Nursing Baby - Jennifer - Feb 13th 2011
I have a 23 year old daughter who struggles with Borderline Personality Disorder. She is my second child, but the first one out of 5 that I was able to nurse successfully. I devoted myself to nursing her as a baby, in fact she slept in bed with us for the first 3 months of her life (although I know that is not recommended any more now).
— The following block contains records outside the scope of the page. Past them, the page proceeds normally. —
-- ==== Sys2Proof/Tests/Slice0.lean ====
section
/-! SUPPORT. Tests: the well-formedness check refuses what no port can form; worked figures of the spec; one small step for most
commands; and for every obligation with hypotheses a named witness that meets them, clause by clause. Expected values come from the
spec's tables and worked sequences. -/

namespace Sys2Proof.Tests

set_option Elab.async false

open Sys2Proof Sys2Proof.Machine

/-! ## Small states -/

/-- The hub after its load, with nothing loaded. -/
def ready : State := { State.reset with loader := { phase := .ready, job := none, resetTag := none } }

def orderOf (code : Byte) (params : List Byte) : HeldOrder :=
  { code := code, tag := 7, params := params, arrival := .ta, seq := 0, broadcast := false }

/-- A state with an order PENDING in slot 0. -/
def withOrder (s : State) (code : Byte) (params : List Byte) : State :=
  { s with orders := { s.orders with slots := #v[.pending (orderOf code params), .free] } }

/-- The hub after its load, about to execute an order. -/
def ordered (code : Byte) (params : List Byte) : State := withOrder ready code params

theorem ordered_executes (code : Byte) (params : List Byte) : (ordered code params).Executes 0 (orderOf code params) code params :=
  ⟨rfl, rfl, rfl, rfl, rfl, rfl⟩

/-- A trunk's link UP. -/
def trunkUpOn (u : Trunk) (s : State) : State := s.updTrunk u (fun p => { p with rx := { p.rx with link := .up } })

/-- A camera port enabled with its link UP. -/
def cameraOn (i : Fin 8) (s : State) : State := s.updCam i (fun c => { c with enable := true, rx := { c.rx with link := .up } })

/-- What a command answers, as a state. -/
def after (c : Instr) (s : State) : State :=
  match exec c s with
  | .next t => t
  | _ => s

/-! ## Which commands can be given (R1) -/

theorem test_longest_packet_is_well_formed : (Instr.packetEnd (.cam 0) (List.replicate 2568 0)).wellFormed = true := by decide +kernel
theorem test_longer_packet_is_refused : (Instr.packetEnd (.cam 0) (List.replicate 2569 0)).wellFormed = false := by decide +kernel
theorem test_longer_poisoned_is_refused : (Instr.poisonedArrival (.trunk .ta) (List.replicate 2569 0)).wellFormed = false := by
  decide +kernel
theorem test_overlong_needs_one_byte_more :
    (Instr.framingFault (.cam 1) .overLong (List.replicate 2569 0)).wellFormed = true ∧
    (Instr.framingFault (.cam 1) .overLong (List.replicate 2568 0)).wellFormed = false := by decide +kernel
theorem test_longer_open_packet_is_refused :
    (Instr.framingFault (.cam 1) .startInside (List.replicate 2569 0)).wellFormed = false ∧
    (Instr.framingFault (.cam 1) .idleOrInvalid (List.replicate 2569 0)).wellFormed = false := by decide +kernel
theorem test_longer_packet_at_link_down_is_refused :
    (Instr.linkDown (.cam 1) (some (List.replicate 2569 0))).wellFormed = false ∧
    (Instr.linkDown (.cam 1) none).wellFormed = true := by decide +kernel

/-! ## Worked figures of the spec -/

/-- R4: the check of no bytes, and of the characters 1 to 9. -/
theorem test_packet_check : packetCheck [] = 65535 ∧ packetCheck [49, 50, 51, 52, 53, 54, 55, 56, 57] = 10673 := by decide +kernel

/-- R5: the bytes of a FRAME-OPEN, a FRAME-CLOSE, an ORDER and a NOTICE, laid out by hand. -/
theorem test_packet_layouts :
    (Packet.frameOpen 17 500 .clean 2).body = [1, 17, 1, 244, 1, 2] ∧ (Packet.frameClose 17 500 .cut).body = [3, 17, 1, 244, 1] ∧
    (Packet.order 2 11 9 [0, 5, 3]).body = [8, 2, 11, 9, 3, 0, 5, 3] ∧ (Packet.notice 2 7 8 0 [0, 1]).body = [9, 2, 7, 8, 0, 2, 0, 1] := by
  decide +kernel

/-- R5: the same packets read back from hand-laid bytes. -/
theorem test_packets_read :
    judgePacket true (withCheck [1, 17, 1, 244, 1, 2]) = .ok (.frameOpen 17 500 .clean 2) ∧
    judgePacket true (withCheck [8, 2, 11, 9, 3, 0, 5, 3]) = .ok (.order 2 11 9 [0, 5, 3]) ∧
    judgePacket true (withCheck [1, 17, 1, 244, 5, 2]) = .error .shape ∧ judgePacket false (withCheck [8, 2, 11, 9, 0]) = .error .shape ∧
    judgePacket true [1, 2] = .error .shape ∧ judgePacket true [1, 17, 1, 244, 1, 2, 0, 0] = .error .check := by
  decide +kernel

/-- R54: the rows yielded. -/
theorem test_yielded_rows :
    yieldedRow [150] 150 = 149 ∧ yieldedRow [300, 301] 301 = 299 ∧ yieldedRow [0, 1, 2] 0 = 3 ∧ yieldedRow [0, 1, 2] 2 = 3 := by
  decide +kernel

/-- R68: the terms with F = 8. -/
theorem test_pair_terms : pairTerm 8 112 131 = 11 ∧ pairTerm 8 40 190 = 63 ∧ pairTerm 8 200 195 = 0 ∧ pairTerm 8 77 85 = 0 := by decide

/-- R75: verdicts at the default limits. -/
theorem test_verdicts :
    Profile.reset.verdict 24 = .judged ∧ Profile.reset.verdict 23 = .dark ∧ Profile.reset.verdict 235 = .judged ∧
      Profile.reset.verdict 236 = .glare := by decide

/-- R78: with J = 48, D = 8 is HAZE and D = 7 is CLEAN. -/
theorem test_candidates : Profile.reset.candidate (8 * 100 / 48) = .haze ∧ Profile.reset.candidate (7 * 100 / 48) = .clean := by decide

/-- R81: drift with S = 6, and the floor of 64 with S = 4. -/
theorem test_drift :
    driftBaseline 6 1000 1190 = 1002 ∧ driftBaseline 6 1000 900 = 999 ∧ driftBaseline 6 1000 1040 = 1000 ∧ driftBaseline 4 64 40 = 64 ∧
      clarityOf 40 64 = 62 := by decide

/-- R94: H1 = 0, H2 = 40, H3 = 120 become 1, 40, 100; H2 = 100 with H3 = 150 is refused. -/
theorem test_profile_clamps :
    (readLoadProfile [2, 8, 60, 0, 40, 120, 3, 10, 24, 235, 8, 6, 0]).map (fun x => (x.2.1.h1, x.2.1.h2, x.2.1.h3, x.2.2)) =
      some (1, 40, 100, true) ∧ readLoadProfile [2, 8, 60, 1, 100, 150, 3, 10, 24, 235, 8, 6, 0] = none := by decide +kernel

/-- A tile of IC0 without alternate, with this window and destination width. -/
def windowOf (left right w : Nat) : List Byte :=
  [0, 12, 0] ++ byte2 left ++ byte2 0 ++ byte2 right ++ byte2 719 ++ byte2 440 ++ byte2 200 ++ byte2 w ++ byte2 400 ++ [0]

/-- R123: the fitted windows. -/
theorem test_window_fitting :
    (readTile (windowOf 320 955 400)).map (fun t => (t.1.left, t.1.right, t.2)) = some (320, 959, false) ∧
    (readTile (windowOf 325 330 64)).map (fun t => (t.1.left, t.1.right, t.2)) = some (320, 335, false) ∧
    (readTile (windowOf 1000 1500 280)).map (fun t => (t.1.left, t.1.right, t.2)) = some (1000, 1279, true) ∧
    readTile (windowOf 1290 1400 400) = none := by decide +kernel

def workedTile (mirror : Bool) : Tile :=
  { primary := 0, alternate := none, level := .never, left := 320, top := 0, right := 959, bottom := 719, x := 440, y := 200, w := 400
    h := 400, mirror := mirror }

/-- R126, worked figures. -/
theorem test_source_pixels :
    (workedTile false).sourceColumn 0 = 320 ∧ (workedTile false).sourceColumn 1 = 321 ∧ (workedTile false).sourceColumn 399 = 958 ∧
    (workedTile false).sourceRow 399 = 718 ∧ (workedTile true).sourceColumn 0 = 959 ∧ (workedTile true).sourceColumn 399 = 321 ∧
    (workedTile false).sourceColumn 279 = 766 := by decide

/-- R127: an even screen column takes the Cb of the pair of column 481, an odd one its Cr. -/
theorem test_chroma_pairs :
    rowPixel ((List.range 2560).map (fun i => BitVec.ofNat 8 i)) 481 700 = ⟨194, 193⟩ ∧
    rowPixel ((List.range 2560).map (fun i => BitVec.ofNat 8 i)) 481 701 = ⟨194, 195⟩ := by decide +kernel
When she was about 3 months old, I left her for the first time for about 6 hours with a caregiver and plenty of my breast milk. When I returned home, she had refused to drink a drop but had been screaming for the last several hours--(before the age of cellphones). When she was 9 months old and my milk was getting less and less and I thought she was ready to be weaned, I left her for a week with my mother and father to go on a mission trip to Mexico with my husband who is a minister. When we returned, I never resumed nursing her, but you could tell it took her a few days to reform that attachment.
She always seemed to be a fearful, needy, sensitive, demanding child.
Are these the kind of attachment issues you are describing? I went on to homeschool her until she was in the 5th grade--I am a devoted mother and tried my best.
Is it possible that these early experiences opened the door to the Borderline Personality Disorder?
Dr. Dombeck's Note: We have a chapter in our revised personality disorders document that speaks to the causes of personality disorders. Dr. Hoermann is the lead author of this work, BTW. To provide a short and incomplete answer however, while your daughter may be sensitive by temperament and while these experiences of deprivation may not have sat well with her and may have affected her attachment to you, it seems unlikely to me that two such episodes in isolation would be sufficient to cause BPD to form. There is a concept in psychology called the "good enough mother" (due to Dr. Winnicott I believe) and the basic idea of it is that you don't have to be a perfect mother to raise a healthy child. If you are feeling terribly guilty over these "failures" of yours to give your child a perfect environment, please let some of that self-recrimination go.